* [EXERCISE]
The line containing "def mscWritectrl (cfg" opens the span to copy, and the last line of the records below closes it. Write out that span exactly.

START EXTRACTED ENTRIES

-- ==== Sys2Proof/Machine/Operands.lean ====
section
/-!
DEFINITION. The operand forms: bits of a value in wire order, a value from bits in wire order, the request header's
bits, image words, and the address and count arithmetic of the flash commands.
-/

namespace Sys2Proof.Machine

/-- The low `n` bits of a natural, least-significant first (00_scope.md R17). -/
def bitsOfNat (n v : Nat) : List Bool := (List.range n).map v.testBit

/-- The bits of a bit vector in wire order: least-significant first (20_memory.md R69). -/
def bitsOf {n : Nat} (v : BitVec n) : List Bool := bitsOfNat n v.toNat

/-- The natural whose bits, least-significant first, are the list. -/
def natOfBits : List Bool → Nat
  | [] => 0
  | b :: bs => b.toNat + 2 * natOfBits bs

/-- The `n`-bit value whose bits came in wire order: the first is bit 0 (40_transport.md R124, 30_encoding.md R93). -/
def ofBits (n : Nat) (bs : List Bool) : BitVec n := BitVec.ofNat n (natOfBits bs)

/-- Exclusive or of a list of bits. -/
def xorBits : List Bool → Bool := List.foldl (· ^^ ·) false

/-- The even parity of a data word: the exclusive or of its 32 bits (30_encoding.md R95). -/
def evenParity (w : Word) : Bool := xorBits (bitsOf w)

/-- The request parity (30_encoding.md R91). The `port` enters it only in the ADIV5 format. -/
def requestParity (f : ReqFormat) (port : Port) (rnw : Bool) (a : BitVec 2) : Bool :=
  match f with
  | .doc7 => rnw ^^ a.getLsbD 1 ^^ a.getLsbD 0
  | .adiv5 => bitOfPort port ^^ rnw ^^ a.getLsbD 0 ^^ a.getLsbD 1

/-- The request header's bits in the order they are sent (30_encoding.md R90, R92). -/
def headerBits (f : ReqFormat) (port : Port) (rnw : Bool) (a : BitVec 2) : List Bool :=
  let p := requestParity f port rnw a
  match f with
  | .doc7 => [true, rnw, a.getLsbD 1, a.getLsbD 0, p, false, true]
  | .adiv5 => [true, bitOfPort port, rnw, a.getLsbD 0, a.getLsbD 1, p, false, true]

/-- `ceil(a / b)` for naturals (00_scope.md R10). -/
def ceilDiv (a b : Nat) : Nat := (a + b - 1) / b

/-- Image byte `j`: `0xFF` from `len` on (44_flash.md R250), and `missing j` where the host supplied no such byte. -/
def imageByte (missing : Nat → Byte) (image : List Byte) (len j : Nat) : Byte :=
  if j < len then image.getD j (missing j) else 0xFF

/-- Image word `k`, little-endian, padded with `0xFF` (20_memory.md R70, 44_flash.md R250). -/
def assembleWord (missing : Nat → Byte) (image : List Byte) (len k : Nat) : Word :=
  imageByte missing image len (4 * k + 3) ++ imageByte missing image len (4 * k + 2)
    ++ imageByte missing image len (4 * k + 1) ++ imageByte missing image len (4 * k)

/-- `WordOf(k)` of an image that the host supplied whole (R250). -/
def wordOf (image : List Byte) (len k : Nat) : Word := assembleWord (fun _ => 0xFF) image len k

/-- Assembling image word `k` reads a byte below `len` that the host did not supply (60_exceptions.md R345). -/
def readsPastImage (image : List Byte) (len k : Nat) : Bool :=
  [4 * k, 4 * k + 1, 4 * k + 2, 4 * k + 3].any fun j => decide (j < len) && decide (image.length ≤ j)

/-- How many 32-bit words an image of `len` bytes has (44_flash.md R251). -/
def wordCount (len : Word) : Nat := ceilDiv len.toNat 4

/-- The target address of image word `k`, reduced mod 2^32 (20_memory.md R73). -/
def wordAddr (base : Word) (k : Nat) : Word := base + BitVec.ofNat 32 (4 * k)

/-- How many pages the erase of `len` bytes takes (44_flash.md R243). -/
def pageCount (cfg : Params) (len : Word) : Nat := ceilDiv len.toNat cfg.pageSize.toNat

/-- The address of page `i`, reduced mod 2^32 and not rounded to a page boundary (44_flash.md R243). -/
def pageAddr (cfg : Params) (base : Word) (i : Nat) : Word := base + BitVec.ofNat 32 (i * cfg.pageSize.toNat)

/-- The mass-erase test: from the flash base exactly, and strictly more than the threshold (44_flash.md R243). -/
def wantsMassErase (cfg : Params) (base len : Word) : Bool :=
  decide (base = cfg.flashBase) && decide (cfg.massThreshold.toNat < len.toNat)

/-! ### Addresses of the flash controller's registers (20_memory.md R65). -/

/-- `WRITECTRL`. -/
def mscWritectrl (cfg : Params) : Word := cfg.mscBase + cfg.offWritectrl
/-- `WRITECMD`. -/
def mscWritecmd (cfg : Params) : Word := cfg.mscBase + cfg.offWritecmd
/-- `ADDRB`. -/
def mscAddrb (cfg : Params) : Word := cfg.mscBase + cfg.offAddrb
/-- `WDATA`. -/
def mscWdata (cfg : Params) : Word := cfg.mscBase + cfg.offWdata

end Sys2Proof.Machine
end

END EXTRACTED ENTRIES

* [ANSWER BOX]
def mscWritectrl (cfg : Params) : Word := cfg.mscBase + cfg.offWritectrl
/-- `WRITECMD`. -/
def mscWritecmd (cfg : Params) : Word := cfg.mscBase + cfg.offWritecmd
/-- `ADDRB`. -/
def mscAddrb (cfg : Params) : Word := cfg.mscBase + cfg.offAddrb
/-- `WDATA`. -/
def mscWdata (cfg : Params) : Word := cfg.mscBase + cfg.offWdata

end Sys2Proof.Machine
end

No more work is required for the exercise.